WHAT NEEDS TO BE DONE:
Would you please return the lines of the entries below starting at the line that has "t.carrier.power = s.carrier.power ∧ t.counter 0x0A000F03" and ending at the line that has "t.carrier.power = s.carrier.power ∧ t.counter 0x0A000F04", both included, exactly as they are?

DATA PROVIDED:
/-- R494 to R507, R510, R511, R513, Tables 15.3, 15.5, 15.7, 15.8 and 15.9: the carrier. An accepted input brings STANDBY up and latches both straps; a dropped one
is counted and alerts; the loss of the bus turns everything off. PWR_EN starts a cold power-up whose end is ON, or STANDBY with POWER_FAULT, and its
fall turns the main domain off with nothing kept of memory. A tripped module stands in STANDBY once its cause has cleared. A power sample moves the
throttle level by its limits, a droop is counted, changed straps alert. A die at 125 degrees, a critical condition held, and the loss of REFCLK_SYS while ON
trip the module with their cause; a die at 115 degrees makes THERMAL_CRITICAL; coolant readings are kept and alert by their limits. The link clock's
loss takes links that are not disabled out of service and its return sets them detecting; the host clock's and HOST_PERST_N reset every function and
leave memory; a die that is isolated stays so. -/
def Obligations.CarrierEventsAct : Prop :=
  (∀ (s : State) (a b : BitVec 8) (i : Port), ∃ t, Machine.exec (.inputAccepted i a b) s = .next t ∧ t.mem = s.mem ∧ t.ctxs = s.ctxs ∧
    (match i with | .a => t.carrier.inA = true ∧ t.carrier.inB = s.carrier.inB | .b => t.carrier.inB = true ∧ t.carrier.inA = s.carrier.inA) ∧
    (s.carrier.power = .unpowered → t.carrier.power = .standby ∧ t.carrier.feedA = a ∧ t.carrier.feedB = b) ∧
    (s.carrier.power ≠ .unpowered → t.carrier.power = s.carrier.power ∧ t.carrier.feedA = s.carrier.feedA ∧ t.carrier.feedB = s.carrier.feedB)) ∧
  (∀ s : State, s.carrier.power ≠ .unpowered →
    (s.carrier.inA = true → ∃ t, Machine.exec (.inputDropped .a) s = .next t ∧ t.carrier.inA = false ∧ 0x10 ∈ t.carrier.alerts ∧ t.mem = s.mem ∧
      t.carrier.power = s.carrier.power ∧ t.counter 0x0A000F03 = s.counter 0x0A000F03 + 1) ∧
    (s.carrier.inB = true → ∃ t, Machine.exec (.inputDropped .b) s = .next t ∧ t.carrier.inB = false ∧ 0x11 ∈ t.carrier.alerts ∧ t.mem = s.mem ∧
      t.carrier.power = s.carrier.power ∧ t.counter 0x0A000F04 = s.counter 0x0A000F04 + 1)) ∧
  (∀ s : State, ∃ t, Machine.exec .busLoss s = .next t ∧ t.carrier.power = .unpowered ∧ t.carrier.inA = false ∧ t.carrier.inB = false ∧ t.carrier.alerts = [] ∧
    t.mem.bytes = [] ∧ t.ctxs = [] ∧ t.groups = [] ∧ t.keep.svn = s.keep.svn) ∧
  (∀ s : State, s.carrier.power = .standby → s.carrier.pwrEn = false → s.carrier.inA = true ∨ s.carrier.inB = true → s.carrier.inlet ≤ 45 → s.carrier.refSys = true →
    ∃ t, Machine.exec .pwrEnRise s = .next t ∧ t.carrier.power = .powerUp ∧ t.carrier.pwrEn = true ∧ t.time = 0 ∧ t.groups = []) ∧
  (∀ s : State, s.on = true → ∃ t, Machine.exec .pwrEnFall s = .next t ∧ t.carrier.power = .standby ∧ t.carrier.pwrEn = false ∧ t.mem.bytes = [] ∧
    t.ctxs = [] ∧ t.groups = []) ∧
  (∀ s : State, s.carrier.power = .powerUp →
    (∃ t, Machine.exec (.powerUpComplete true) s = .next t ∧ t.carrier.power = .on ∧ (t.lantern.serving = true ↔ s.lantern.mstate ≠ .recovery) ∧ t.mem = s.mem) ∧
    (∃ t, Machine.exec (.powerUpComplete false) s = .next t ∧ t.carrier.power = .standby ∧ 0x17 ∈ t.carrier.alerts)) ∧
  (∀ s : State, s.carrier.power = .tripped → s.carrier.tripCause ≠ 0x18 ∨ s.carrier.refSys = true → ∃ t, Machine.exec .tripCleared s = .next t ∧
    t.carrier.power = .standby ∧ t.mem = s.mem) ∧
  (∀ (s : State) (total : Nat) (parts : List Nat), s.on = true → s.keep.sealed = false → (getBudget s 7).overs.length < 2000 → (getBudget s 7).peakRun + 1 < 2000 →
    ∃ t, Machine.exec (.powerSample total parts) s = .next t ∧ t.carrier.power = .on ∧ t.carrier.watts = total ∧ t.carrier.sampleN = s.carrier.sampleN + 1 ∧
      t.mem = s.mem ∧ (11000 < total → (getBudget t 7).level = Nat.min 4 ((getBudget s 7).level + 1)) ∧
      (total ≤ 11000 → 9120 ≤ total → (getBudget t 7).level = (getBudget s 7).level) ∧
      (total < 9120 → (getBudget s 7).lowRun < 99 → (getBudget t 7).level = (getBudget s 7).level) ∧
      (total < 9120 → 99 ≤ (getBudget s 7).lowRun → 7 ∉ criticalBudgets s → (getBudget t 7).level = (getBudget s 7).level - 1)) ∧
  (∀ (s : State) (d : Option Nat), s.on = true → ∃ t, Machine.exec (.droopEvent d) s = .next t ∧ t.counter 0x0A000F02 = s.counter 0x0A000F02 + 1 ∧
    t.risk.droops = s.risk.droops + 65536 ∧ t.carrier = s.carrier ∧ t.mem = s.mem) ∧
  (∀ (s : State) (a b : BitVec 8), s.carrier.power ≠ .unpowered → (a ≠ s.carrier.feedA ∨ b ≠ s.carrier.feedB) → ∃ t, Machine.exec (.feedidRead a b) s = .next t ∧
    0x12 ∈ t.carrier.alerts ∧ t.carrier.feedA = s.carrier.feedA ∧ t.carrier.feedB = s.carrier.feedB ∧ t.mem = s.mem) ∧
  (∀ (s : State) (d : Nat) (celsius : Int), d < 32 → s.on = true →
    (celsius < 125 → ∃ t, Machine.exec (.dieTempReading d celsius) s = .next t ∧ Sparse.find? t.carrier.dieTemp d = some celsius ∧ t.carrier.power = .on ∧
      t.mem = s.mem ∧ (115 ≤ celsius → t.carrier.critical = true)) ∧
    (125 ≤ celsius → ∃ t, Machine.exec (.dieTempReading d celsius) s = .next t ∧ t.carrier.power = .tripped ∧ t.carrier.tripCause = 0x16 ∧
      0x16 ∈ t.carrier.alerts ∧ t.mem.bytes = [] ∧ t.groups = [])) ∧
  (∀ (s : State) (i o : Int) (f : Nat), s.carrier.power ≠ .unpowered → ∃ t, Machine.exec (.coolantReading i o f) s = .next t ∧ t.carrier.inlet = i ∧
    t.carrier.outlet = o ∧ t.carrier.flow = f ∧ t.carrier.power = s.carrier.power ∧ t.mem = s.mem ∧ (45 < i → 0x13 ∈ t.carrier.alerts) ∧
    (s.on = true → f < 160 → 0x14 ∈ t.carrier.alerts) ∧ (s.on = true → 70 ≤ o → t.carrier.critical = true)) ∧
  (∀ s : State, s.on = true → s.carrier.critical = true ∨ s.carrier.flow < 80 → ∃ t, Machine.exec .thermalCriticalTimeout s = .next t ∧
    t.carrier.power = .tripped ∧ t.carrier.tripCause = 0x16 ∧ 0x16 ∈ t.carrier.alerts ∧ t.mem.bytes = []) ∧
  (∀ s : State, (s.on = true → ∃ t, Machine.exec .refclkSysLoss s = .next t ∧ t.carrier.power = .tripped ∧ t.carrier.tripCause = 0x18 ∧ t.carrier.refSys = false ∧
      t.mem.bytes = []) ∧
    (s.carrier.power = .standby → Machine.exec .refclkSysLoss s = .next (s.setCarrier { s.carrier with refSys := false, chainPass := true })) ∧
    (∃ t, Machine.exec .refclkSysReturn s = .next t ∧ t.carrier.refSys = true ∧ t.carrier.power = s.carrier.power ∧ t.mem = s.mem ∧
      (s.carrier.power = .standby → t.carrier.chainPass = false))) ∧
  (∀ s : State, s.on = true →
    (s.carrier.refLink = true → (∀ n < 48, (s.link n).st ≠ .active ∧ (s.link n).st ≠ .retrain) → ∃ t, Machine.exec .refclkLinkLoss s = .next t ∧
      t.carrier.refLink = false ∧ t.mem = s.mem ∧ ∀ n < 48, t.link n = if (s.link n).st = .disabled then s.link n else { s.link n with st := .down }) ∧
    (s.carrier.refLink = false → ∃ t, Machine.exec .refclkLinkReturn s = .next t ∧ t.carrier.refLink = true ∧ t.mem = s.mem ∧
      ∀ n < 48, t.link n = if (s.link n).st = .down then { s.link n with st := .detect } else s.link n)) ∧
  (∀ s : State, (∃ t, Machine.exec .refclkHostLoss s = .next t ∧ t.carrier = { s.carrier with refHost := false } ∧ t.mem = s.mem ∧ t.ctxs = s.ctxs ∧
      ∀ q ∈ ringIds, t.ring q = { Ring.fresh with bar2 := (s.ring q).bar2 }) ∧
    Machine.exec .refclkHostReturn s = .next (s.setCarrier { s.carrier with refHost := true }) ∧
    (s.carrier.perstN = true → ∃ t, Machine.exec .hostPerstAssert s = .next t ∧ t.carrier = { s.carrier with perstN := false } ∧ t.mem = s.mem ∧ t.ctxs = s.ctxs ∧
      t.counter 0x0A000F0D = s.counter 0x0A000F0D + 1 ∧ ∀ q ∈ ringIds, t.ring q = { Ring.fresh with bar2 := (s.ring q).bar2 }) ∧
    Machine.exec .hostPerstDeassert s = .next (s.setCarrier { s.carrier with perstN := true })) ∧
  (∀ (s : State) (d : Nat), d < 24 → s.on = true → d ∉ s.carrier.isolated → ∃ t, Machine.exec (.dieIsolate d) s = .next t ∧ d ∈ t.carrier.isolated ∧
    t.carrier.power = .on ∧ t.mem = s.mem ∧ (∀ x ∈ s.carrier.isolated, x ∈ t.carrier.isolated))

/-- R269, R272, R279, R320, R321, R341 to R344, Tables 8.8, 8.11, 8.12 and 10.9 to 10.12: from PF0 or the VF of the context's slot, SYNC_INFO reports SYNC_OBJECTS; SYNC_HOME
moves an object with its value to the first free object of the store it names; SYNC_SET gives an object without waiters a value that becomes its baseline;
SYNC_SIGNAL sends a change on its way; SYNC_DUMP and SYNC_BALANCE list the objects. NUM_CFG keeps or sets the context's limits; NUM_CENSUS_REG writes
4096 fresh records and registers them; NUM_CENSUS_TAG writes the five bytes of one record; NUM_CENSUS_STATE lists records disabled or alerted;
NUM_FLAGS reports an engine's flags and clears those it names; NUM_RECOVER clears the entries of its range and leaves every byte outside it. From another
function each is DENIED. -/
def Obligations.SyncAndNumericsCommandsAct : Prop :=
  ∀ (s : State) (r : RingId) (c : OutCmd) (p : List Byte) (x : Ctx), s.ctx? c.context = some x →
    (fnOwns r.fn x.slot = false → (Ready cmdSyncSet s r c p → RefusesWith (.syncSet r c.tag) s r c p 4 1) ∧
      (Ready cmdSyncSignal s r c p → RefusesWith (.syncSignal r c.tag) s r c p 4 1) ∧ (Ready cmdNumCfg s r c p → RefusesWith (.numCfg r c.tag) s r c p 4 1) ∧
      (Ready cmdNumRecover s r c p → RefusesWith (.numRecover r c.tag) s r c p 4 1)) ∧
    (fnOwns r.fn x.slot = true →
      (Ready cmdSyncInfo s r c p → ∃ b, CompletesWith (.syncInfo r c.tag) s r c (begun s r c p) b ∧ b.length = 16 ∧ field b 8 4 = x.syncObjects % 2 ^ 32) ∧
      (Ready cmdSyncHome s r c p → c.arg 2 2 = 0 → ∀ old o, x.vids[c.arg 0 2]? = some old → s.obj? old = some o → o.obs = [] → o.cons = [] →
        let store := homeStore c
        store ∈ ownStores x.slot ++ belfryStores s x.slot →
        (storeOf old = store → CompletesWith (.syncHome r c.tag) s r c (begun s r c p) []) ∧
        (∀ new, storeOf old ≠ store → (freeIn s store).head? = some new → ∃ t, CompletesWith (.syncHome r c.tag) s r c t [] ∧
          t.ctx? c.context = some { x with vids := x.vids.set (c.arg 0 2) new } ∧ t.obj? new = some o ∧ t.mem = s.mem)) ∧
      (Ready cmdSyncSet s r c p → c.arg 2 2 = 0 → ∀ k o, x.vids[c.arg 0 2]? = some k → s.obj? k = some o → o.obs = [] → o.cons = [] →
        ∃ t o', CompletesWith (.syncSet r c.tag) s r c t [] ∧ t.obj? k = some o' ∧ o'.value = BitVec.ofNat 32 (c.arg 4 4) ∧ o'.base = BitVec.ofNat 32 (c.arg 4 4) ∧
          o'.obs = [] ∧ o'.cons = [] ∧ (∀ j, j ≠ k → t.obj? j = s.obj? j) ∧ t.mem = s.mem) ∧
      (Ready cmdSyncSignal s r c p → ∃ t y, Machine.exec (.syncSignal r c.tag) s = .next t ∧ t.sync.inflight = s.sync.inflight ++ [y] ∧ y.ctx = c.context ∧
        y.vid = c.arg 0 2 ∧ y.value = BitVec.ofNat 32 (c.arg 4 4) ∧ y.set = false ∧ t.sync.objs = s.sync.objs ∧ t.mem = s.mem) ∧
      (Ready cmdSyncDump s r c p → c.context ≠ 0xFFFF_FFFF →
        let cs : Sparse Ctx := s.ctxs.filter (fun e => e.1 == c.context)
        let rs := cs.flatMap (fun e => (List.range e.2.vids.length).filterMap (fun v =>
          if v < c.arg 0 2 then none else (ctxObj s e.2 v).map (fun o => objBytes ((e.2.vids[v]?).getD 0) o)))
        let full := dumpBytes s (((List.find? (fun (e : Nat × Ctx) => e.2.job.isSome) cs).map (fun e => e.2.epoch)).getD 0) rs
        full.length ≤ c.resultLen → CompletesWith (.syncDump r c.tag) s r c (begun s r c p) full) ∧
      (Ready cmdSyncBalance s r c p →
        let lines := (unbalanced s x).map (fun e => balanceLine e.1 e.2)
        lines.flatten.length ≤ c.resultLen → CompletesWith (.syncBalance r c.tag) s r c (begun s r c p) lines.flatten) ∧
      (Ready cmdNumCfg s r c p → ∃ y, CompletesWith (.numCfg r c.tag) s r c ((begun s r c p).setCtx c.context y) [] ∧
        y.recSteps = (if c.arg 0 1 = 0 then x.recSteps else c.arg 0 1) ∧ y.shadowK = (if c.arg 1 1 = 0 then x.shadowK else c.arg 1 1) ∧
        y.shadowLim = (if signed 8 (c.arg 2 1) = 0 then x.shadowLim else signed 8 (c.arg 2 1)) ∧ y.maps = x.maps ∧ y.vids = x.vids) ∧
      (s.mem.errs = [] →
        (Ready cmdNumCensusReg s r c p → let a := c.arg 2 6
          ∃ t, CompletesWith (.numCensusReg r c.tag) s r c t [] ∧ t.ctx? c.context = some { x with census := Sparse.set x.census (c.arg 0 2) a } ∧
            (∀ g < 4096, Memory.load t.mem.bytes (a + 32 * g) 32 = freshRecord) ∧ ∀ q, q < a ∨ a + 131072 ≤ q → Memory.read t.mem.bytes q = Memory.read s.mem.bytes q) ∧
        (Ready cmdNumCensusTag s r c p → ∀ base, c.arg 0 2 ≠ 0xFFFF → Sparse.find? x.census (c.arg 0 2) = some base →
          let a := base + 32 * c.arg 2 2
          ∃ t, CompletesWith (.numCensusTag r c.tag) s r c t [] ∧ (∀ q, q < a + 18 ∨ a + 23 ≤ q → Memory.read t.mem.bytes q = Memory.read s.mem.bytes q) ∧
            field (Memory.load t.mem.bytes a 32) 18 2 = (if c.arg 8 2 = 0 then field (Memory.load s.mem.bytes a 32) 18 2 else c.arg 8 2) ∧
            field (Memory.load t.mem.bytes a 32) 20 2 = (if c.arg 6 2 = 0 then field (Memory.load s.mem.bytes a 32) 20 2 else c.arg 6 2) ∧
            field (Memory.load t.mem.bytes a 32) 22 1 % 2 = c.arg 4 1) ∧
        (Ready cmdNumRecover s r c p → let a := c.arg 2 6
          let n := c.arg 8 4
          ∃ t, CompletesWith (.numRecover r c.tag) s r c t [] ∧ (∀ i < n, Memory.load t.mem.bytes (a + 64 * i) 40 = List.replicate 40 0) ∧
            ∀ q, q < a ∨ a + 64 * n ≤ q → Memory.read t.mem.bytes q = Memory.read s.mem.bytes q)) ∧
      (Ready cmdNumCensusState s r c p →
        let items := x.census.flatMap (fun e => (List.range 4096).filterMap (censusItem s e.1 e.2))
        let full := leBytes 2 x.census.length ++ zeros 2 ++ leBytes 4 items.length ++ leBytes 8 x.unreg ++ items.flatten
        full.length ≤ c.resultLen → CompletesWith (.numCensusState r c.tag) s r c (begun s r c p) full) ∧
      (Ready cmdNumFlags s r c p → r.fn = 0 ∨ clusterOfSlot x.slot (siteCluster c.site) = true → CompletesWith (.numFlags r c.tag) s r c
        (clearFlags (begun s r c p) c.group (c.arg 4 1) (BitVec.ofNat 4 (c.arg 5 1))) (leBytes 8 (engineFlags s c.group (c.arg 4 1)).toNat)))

ANSWER SPACE:
      t.carrier.power = s.carrier.power ∧ t.counter 0x0A000F03 = s.counter 0x0A000F03 + 1) ∧
    (s.carrier.inB = true → ∃ t, Machine.exec (.inputDropped .b) s = .next t ∧ t.carrier.inB = false ∧ 0x11 ∈ t.carrier.alerts ∧ t.mem = s.mem ∧
      t.carrier.power = s.carrier.power ∧ t.counter 0x0A000F04 = s.counter 0x0A000F04 + 1)) ∧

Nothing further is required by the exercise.